Additionally, as their eyeballs are extremely large and vulnerable to injury—thus affecting their ability to navigate perfectly while swimming—care must be taken to protect celestials from sharp rocks, gravel, driftwood, artificial plants with sharp edges, or other such decor. Smooth-bottomed aquariums with silk decorative plants are best; live plants are also beneficial, provided their foliage is not sharp or hard in any way, though may become problematic for many keepers of goldfish; as a whole, goldfish are known to be curious to the point of being destructive, even eating any plant they come across. However, live plants may be successfully grown when kept with smaller or juvenile goldfish, and have the added benefit of neutralizing ammonia, nitrates and other substances brought about by fish waste. Appropriate species may include epiphytic, soft-leaved genera such as Anubias, Bolbitis ('African water ferns'), Bucephalandra or Leptochilus ('Java ferns', formerly Microsorum), as they may be attached to smooth rocks or non-jagged pieces of driftwood, minimizing the need for excessive decor or a rich substrate. Some larger specimens of Cryptocoryne or Echinodorus (the 'Amazon swords') may be safe from damage by smaller goldfish, but are not epiphytes, thus requiring a richer, more organic substrate to thrive. Although many enthusiasts consider goldfish to be "cold-water" fishes, celestials are also somewhat more sensitive to temperature fluctuations, preferring their water to remain in the lower to mid-70s °F (i.e., between 21 °C and 23.89 °C).

==Variants==
The original Celestial breed, described above, is still bred and exported by Chinese and Japanese breeders and is commercially available to fanciers, though they are not as commonly stocked by aquarium shops and dealers as some other goldfish varieties. It is this 240+ year old form that is described in the American standard adopted by the American Goldfish Association and the Goldfish Society of America. British fanciers prefer their Celestials to have deeper bodies and shorter fins, and have selectively bred for these features as required by the British standard. Chinese breeders have crossed Celestials with several other breeds, most commonly Lionheads, Ranchus and Pompoms, producing much larger fish with short ranchu-like fins and very deep, blocky bodies, often with nasal 'bouquets' (pompoms) and rudimentary head growths.

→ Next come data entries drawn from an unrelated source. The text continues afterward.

-- ==== Sys2Proof/Machine/Cycle.lean ====
section
/-! DEFINITION. One step of the machine loop (60_exceptions R500): the environment's inputs are sampled, then the CPU
does one thing: a change of processing state, one exception sequence, or one instruction. What other masters and the
pins do between its bus accesses is `beforeAccess` of Ops. The detection point at the end of an instruction or sequence
(R510) is looked at when the next step begins; assumption 9.
Noncomputable for the reason given in Decode. -/

namespace Sys2Proof.Machine

noncomputable section

/-! ### The environment -/

/-- The inputs `new` after a step that had `old`: an NMI that arrived during the step is pending, whatever `new` says of
NMI (60_exceptions R510: nothing is lost). -/
def Env.after (old new : Env) : Env :=
  { new with nmi := match new.nmi with
      | some v => some v
      | none => old.nmiDuring.map (·.vector) }

/-- The inputs when no further sample is given: the levels stay, the other masters are done, no NMI arrives. -/
def Env.hold (e : Env) : Env := e.after { e with nmiDuring := none, busAccesses := [], slots := [] }

/-- The inputs of this step and a fresh index for its draws. -/
def State.sample (s : State) : State :=
  match s.inputs with
  | [] => { s with env := s.env.hold, draws := s.draws + 1 }
  | e :: rest => { s with env := s.env.after e, inputs := rest, draws := s.draws + 1 }

/-! ### One instruction -/

/-- The words fetched, as a whole code (30_encoding R125): every fixed bit is checked. -/
def executeWords (words : List Word) (s : State) : Result :=
  match decode words with
  | some i => exec i s
  | none => .fault .undefinedOpcode

/-- The instruction whose first words `got` are fetched, with at most `left` more to fetch (R125): the words that its
code has besides are fetched one after the other, as its length becomes known, then it executes. -/
def executeFrom : Nat → List Word → State → Result
  | 0, got, s => executeWords got s
  | left + 1, got, s =>
    if 2 * got.length < codeLength (got.flatMap nibs16) then
      readWord .extension s (s.nextPc (BitVec.ofNat 24 (2 * got.length))) fun w s => executeFrom left (got ++ [w]) s
    else executeWords got s

/-- One instruction (R125): its first word is the prefetched one (R53, R572), the longest has four more. -/
def executeInstruction (s : State) : Result := executeFrom 4 [s.pf] s

/-! ### The processing states -/

/-- Out of hardware standby into the reset state (R553): registers and CCR but for I are draws. -/
def leaveHardwareStandby (s : State) : State :=
  let regs : RegFile :=
    ⟨s.free32 0, s.free32 1, s.free32 2, s.free32 3, s.free32 4, s.free32 5, s.free32 6, s.free32 7⟩
  { s with regs := regs, ccr := ccrPut (s.free8 8) .i true, proc := .reset }

/-- A step in sleep or software standby (R551, R552): NMI or an unmasked interrupt starts its exception, without the
discarded read (R524); else nothing happens. -/
def lowPowerStep (s : State) : Result :=
  match s.acceptedRequest with
  | some (vec, env) => exceptionEntry { s with env := env } s.pc vec
  | none => .next s

/-- A step in program execution (R500, R510, R512): the detection point, skipped once when it is inhibited, then an
exception or an instruction. -/
def runStep (s : State) : Result :=
  if s.intInhibit then executeInstruction { s with intInhibit := false }
  else
    match s.acceptedRequest with
    | some (vec, env) => discardNext { s with env := env } fun s => exceptionEntry s s.pc vec
    | none => executeInstruction s

/-- A step while the bus is released (R554, 20_memory R84). -/
def busReleasedStep (s : State) : Result :=
  if s.env.busRequest then .next (s.otherMasters s.env.busAccesses) else .next { s with proc := .run }

/-- A step by processing state, no pin asserted. -/
def stateStep (s : State) : Result :=
  match s.proc with
  | .hardwareStandby => .next (leaveHardwareStandby s)
  | .reset => resetException s
  | .busReleased => busReleasedStep s
  | .sleep | .softwareStandby => lowPowerStep s
  | .run =>
    if s.env.busRequest then .next { s.otherMasters s.env.busAccesses with proc := .busReleased } else runStep s

/-- A step with its inputs sampled: STBY over everything, RES over everything but hardware standby (R500, R550). -/
def pinStep (s : State) : Result :=
  if s.env.stbyLow then .next { s with proc := .hardwareStandby }
  else if s.proc = .hardwareStandby then .next (leaveHardwareStandby s)
  else if s.env.resLow then .next (enterReset s)
  else stateStep s

/-- One step of the machine. -/
def machineStep (s : State) : Result := pinStep s.sample

/-! ### Placing an instruction where the next step fetches -/

/-- The bytes of the words, high byte first (20_memory R61), written at consecutive addresses of the fetch path. -/
def State.placeWords (s : State) : Nat → List Word → State
  | _, [] => s
  | off, w :: ws =>
    let a := evenAddr (s.nextPc (BitVec.ofNat 24 off))
    let m := memWrite (memWrite s.mem (s.phys a) (w.extractLsb' 8 8)) (s.phys (a + 1)) (w.extractLsb' 0 8)
    State.placeWords { s with mem := m } (off + 2) ws

/-- The words at PC and in the prefetch register. -/
def State.placeInstruction (s : State) (ws : List Word) : State :=
  let s' := s.placeWords 0 ws
  match ws with
  | w :: _ => { s' with pf := w }
  | [] => s'

end

end Sys2Proof.Machine
end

Some of these crosses tend to be less animated swimmers, especially those that possess a short, sharply downturned, ranchu-like caudal peduncle with flared and short caudal fins, traits which are otherwise uncharacteristic for the breed. Such fish can be quite sedentary, spending most of their time at or near the bottom of the aquarium; however, a more expansive color range can be found among these hybrids, with metallic specimens appearing in chocolate, black and various bi-colors in addition to the standard metallic colors, and nacreous fish seen in bi-color, tri-color and calico. These hybrids are not generally available commercially outside Asia but can be acquired through specialist dealers and importers. The Deme-ranchu is identical to the Celestial in conformation save for its telescopic eyes which do not turn upward. In any spawning of Celestials, many fry will be found to mature with telescopic eyes that never turn upwards. These fish are identical to deme-ranchu. The Toadhead or Hama-tou in Japanese, is similar to the Celestial in having upward-turned eyes, though they are not protuberant, each supporting a small bubble-like growth sacs beneath it. It is believed to be the ancestor to both the celestial eye and bubble eye goldfish.